→ **DESCRIPTION OF THE TASK**
Only lines containing the word "theorem" belong in the answer; copy each one from the records.

[Collected data]
——
/-- R27, R43: A = v2, B = v3, C = `none`, D = v1, unguarded. -/
theorem test_words_logic :
    let o := sOps (.v 1) (.v 2) (.v 3)
    let rows : List (Word32 × Instr) :=
     [(0x00602041#32, .xor o), (0x00602045#32, .not o), (0x00602049#32, .andn o), (0x0060204D#32, .shl o), (0x00602051#32, .shr o),
      (0x00602055#32, .sra o), (0x00602059#32, .rotl o), (0x0060205D#32, .clz o), (0x00602061#32, .popc o), (0x00602065#32, .brev o),
      (0x00602069#32, .bfe o), (0x0060206D#32, .bfeS o), (0x00602071#32, .bfi o), (0x00602075#32, .sel o)]
    rows.all (fun r => codes [r.1, 0x03FC02FF#32] r.2) = true := by decide +kernel

/-- R27, R43: A = v2, B = v3, C = `none`, D = v1, unguarded. -/
theorem test_words_compares :
    let o := sOps (.v 1) (.v 2) (.v 3)
    let rows : List (Word32 × Instr) :=
     [(0x00602081#32, .setbEq o), (0x00602085#32, .setbNe o), (0x00602089#32, .setbLt o), (0x0060208D#32, .setbLe o),
      (0x00602091#32, .setbGt o), (0x00602095#32, .setbGe o), (0x00602099#32, .setbLtu o), (0x0060209D#32, .setbLeu o),
      (0x006020A1#32, .setbGtu o), (0x006020A5#32, .setbGeu o), (0x006020B1#32, .addW o), (0x006020B5#32, .subW o),
      (0x006020B9#32, .mulWide o), (0x006020BD#32, .sext o)]
    rows.all (fun r => codes [r.1, 0x03FC02FF#32] r.2) = true := by decide +kernel

/-- R27, R43: A = v2, B = v3, C = `none`, D = v1, unguarded. -/
theorem test_words_extensions :
    let o := sOps (.v 1) (.v 2) (.v 3)
    let rows : List (Word32 × Instr) :=
     [(0x006020C1#32, .zext o)]
    rows.all (fun r => codes [r.1, 0x03FC02FF#32] r.2) = true := by decide +kernel

/-- R27, R43: A = v2, B = v3, C = `none`, D = v1, unguarded. -/
theorem test_words_lanes :
    let o := sOps (.v 1) (.v 2) (.v 3)
    let rows : List (Word32 × Instr) :=
     [(0x00602101#32, .prom o), (0x00602105#32, .rdlane o), (0x00602109#32, .wrlane o), (0x0060210D#32, .redAdd o),
      (0x00602111#32, .redMin o), (0x00602115#32, .redMax o), (0x00602119#32, .redMinU o), (0x0060211D#32, .redAnd o),
      (0x00602121#32, .redOr o), (0x00602125#32, .redXor o), (0x00602129#32, .ballot o), (0x0060212D#32, .matchLanes o),
      (0x00602131#32, .actmask o), (0x00602135#32, .toaff o), (0x00602139#32, .qswp o), (0x0060213D#32, .qbc o)]
    rows.all (fun r => codes [r.1, 0x03FC02FF#32] r.2) = true := by decide +kernel

/-- R27, R43: A = v2, B = v3, C = `none`, D = v1, unguarded. -/
theorem test_words_shuffles :
    let o := sOps (.v 1) (.v 2) (.v 3)
    let rows : List (Word32 × Instr) :=
     [(0x00602141#32, .shflIdx o), (0x00602145#32, .shflUp o), (0x00602149#32, .shflDown o), (0x0060214D#32, .shflXor o),
      (0x00602151#32, .mpfx o)]
    rows.all (fun r => codes [r.1, 0x03FC02FF#32] r.2) = true := by decide +kernel

/-- R27, R43: A = v2, B = v3, C = `none`, D = v1, unguarded. -/
theorem test_words_float :
    let o := sOps (.v 1) (.v 2) (.v 3)
    let rows : List (Word32 × Instr) :=
     [(0x00602201#32, .fadd o), (0x00602205#32, .fsub o), (0x00602209#32, .fmul o), (0x0060220D#32, .ffma o), (0x00602211#32, .fmin o),
      (0x00602215#32, .fmax o), (0x00602219#32, .fabs o), (0x0060221D#32, .fneg o), (0x00602221#32, .fsetbEq o),
      (0x00602225#32, .fsetbNe o), (0x00602229#32, .fsetbLt o), (0x0060222D#32, .fsetbLe o), (0x00602231#32, .fsetbGt o),
      (0x00602235#32, .fsetbGe o), (0x00602239#32, .fsetbUn o), (0x0060223D#32, .frndRn o)]
    rows.all (fun r => codes [r.1, 0x03FC02FF#32] r.2) = true := by decide +kernel

/-- R27, R43: A = v2, B = v3, C = `none`, D = v1, unguarded. -/
theorem test_words_convert :
    let o := sOps (.v 1) (.v 2) (.v 3)
    let rows : List (Word32 × Instr) :=
     [(0x00602241#32, .frndRz o), (0x00602245#32, .frndRd o), (0x00602249#32, .frndRu o), (0x0060224D#32, .fcvt o), (0x00602251#32, .f2i o),
      (0x00602255#32, .f2u o), (0x00602259#32, .i2f o), (0x0060225D#32, .u2f o), (0x00602261#32, .hadd2 o), (0x00602265#32, .hmul2 o),
      (0x00602269#32, .hfma2 o), (0x0060226D#32, .bfadd2 o), (0x00602271#32, .bfmul2 o), (0x00602275#32, .bffma2 o)]
    rows.all (fun r => codes [r.1, 0x03FC02FF#32] r.2) = true := by decide +kernel

/-- R27, R43: A = v2, B = v3, C = `none`, D = v1, unguarded. -/
theorem test_words_special :
    let o := sOps (.v 1) (.v 2) (.v 3)
    let rows : List (Word32 × Instr) :=
     [(0x00602281#32, .rcp o), (0x00602285#32, .rsq o), (0x00602289#32, .sqrt o), (0x0060228D#32, .ex2 o), (0x00602291#32, .lg2 o),
      (0x00602295#32, .sin o), (0x00602299#32, .cos o), (0x0060229D#32, .tanh o)]
    rows.all (fun r => codes [r.1, 0x03FC02FF#32] r.2) = true := by decide +kernel

/-- R27, R43: A = v2, B = v3, C = `none`, D = v1, unguarded. -/
theorem test_words_windows :
    let o := sOps (.v 1) (.v 2) (.v 3)
    let rows : List (Word32 × Instr) :=
     [(0x00602401#32, .ldsB o), (0x00602405#32, .ldsH o), (0x00602409#32, .ldsW o), (0x0060240D#32, .ldsD o), (0x00602411#32, .ldsQ o),
      (0x00602415#32, .stsB o), (0x00602419#32, .stsH o), (0x0060241D#32, .stsW o), (0x00602421#32, .stsD o), (0x00602425#32, .stsQ o),
      (0x00602429#32, .ldpW o), (0x0060242D#32, .ldpD o), (0x00602431#32, .ldpQ o), (0x00602435#32, .stpW o), (0x00602439#32, .stpD o),
      (0x0060243D#32, .stpQ o)]
    rows.all (fun r => codes [r.1, 0x03FC02FF#32] r.2) = true := by decide +kernel

/-- R27, R43: A = v2, B = v3, C = `none`, D = v1, unguarded. -/
theorem test_words_stack_atomics :
    let o := sOps (.v 1) (.v 2) (.v 3)
    let rows : List (Word32 × Instr) :=
     [(0x00602441#32, .ldk o), (0x00602445#32, .stk o), (0x00602449#32, .ldsAcq o), (0x0060244D#32, .stsRel o), (0x00602451#32, .ldpAcq o),
      (0x00602455#32, .stpRel o), (0x00602461#32, .atomsAdd o), (0x00602465#32, .atomsMin o), (0x00602469#32, .atomsMax o),
      (0x0060246D#32, .atomsMinU o), (0x00602471#32, .atomsMaxU o), (0x00602475#32, .atomsAnd o), (0x00602479#32, .atomsOr o),
      (0x0060247D#32, .atomsXor o)]
    rows.all (fun r => codes [r.1, 0x03FC02FF#32] r.2) = true := by decide +kernel

/-- R27, R43: A = v2, B = v3, C = `none`, D = v1, unguarded. -/
theorem test_words_atomics :
    let o := sOps (.v 1) (.v 2) (.v 3)
    let rows : List (Word32 × Instr) :=
     [(0x00602481#32, .atomsExch o), (0x00602485#32, .atomsCas o), (0x00602489#32, .atompAdd o), (0x0060248D#32, .atompMin o),
      (0x00602491#32, .atompMax o), (0x00602495#32, .atompMinU o), (0x00602499#32, .atompMaxU o), (0x0060249D#32, .atompAnd o),
      (0x006024A1#32, .atompOr o), (0x006024A5#32, .atompXor o), (0x006024A9#32, .atompExch o), (0x006024AD#32, .atompCas o)]
    rows.all (fun r => codes [r.1, 0x03FC02FF#32] r.2) = true := by decide +kernel

/-- R27, R43: A = v2, B = v3, C = `none`, D = v1, unguarded. -/
theorem test_words_fence :
    let o := sOps (.v 1) (.v 2) (.v 3)
    let rows : List (Word32 × Instr) :=
     [(0x006024C1#32, .fence o)]
    rows.all (fun r => codes [r.1, 0x03FC02FF#32] r.2) = true := by decide +kernel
——
→ **PROBLEM SOLUTION**
theorem test_words_logic :
theorem test_words_compares :
theorem test_words_extensions :
theorem test_words_lanes :
theorem test_words_shuffles :
theorem test_words_float :
theorem test_words_convert :
theorem test_words_special :
theorem test_words_windows :
theorem test_words_stack_atomics :
theorem test_words_atomics :
theorem test_words_fence :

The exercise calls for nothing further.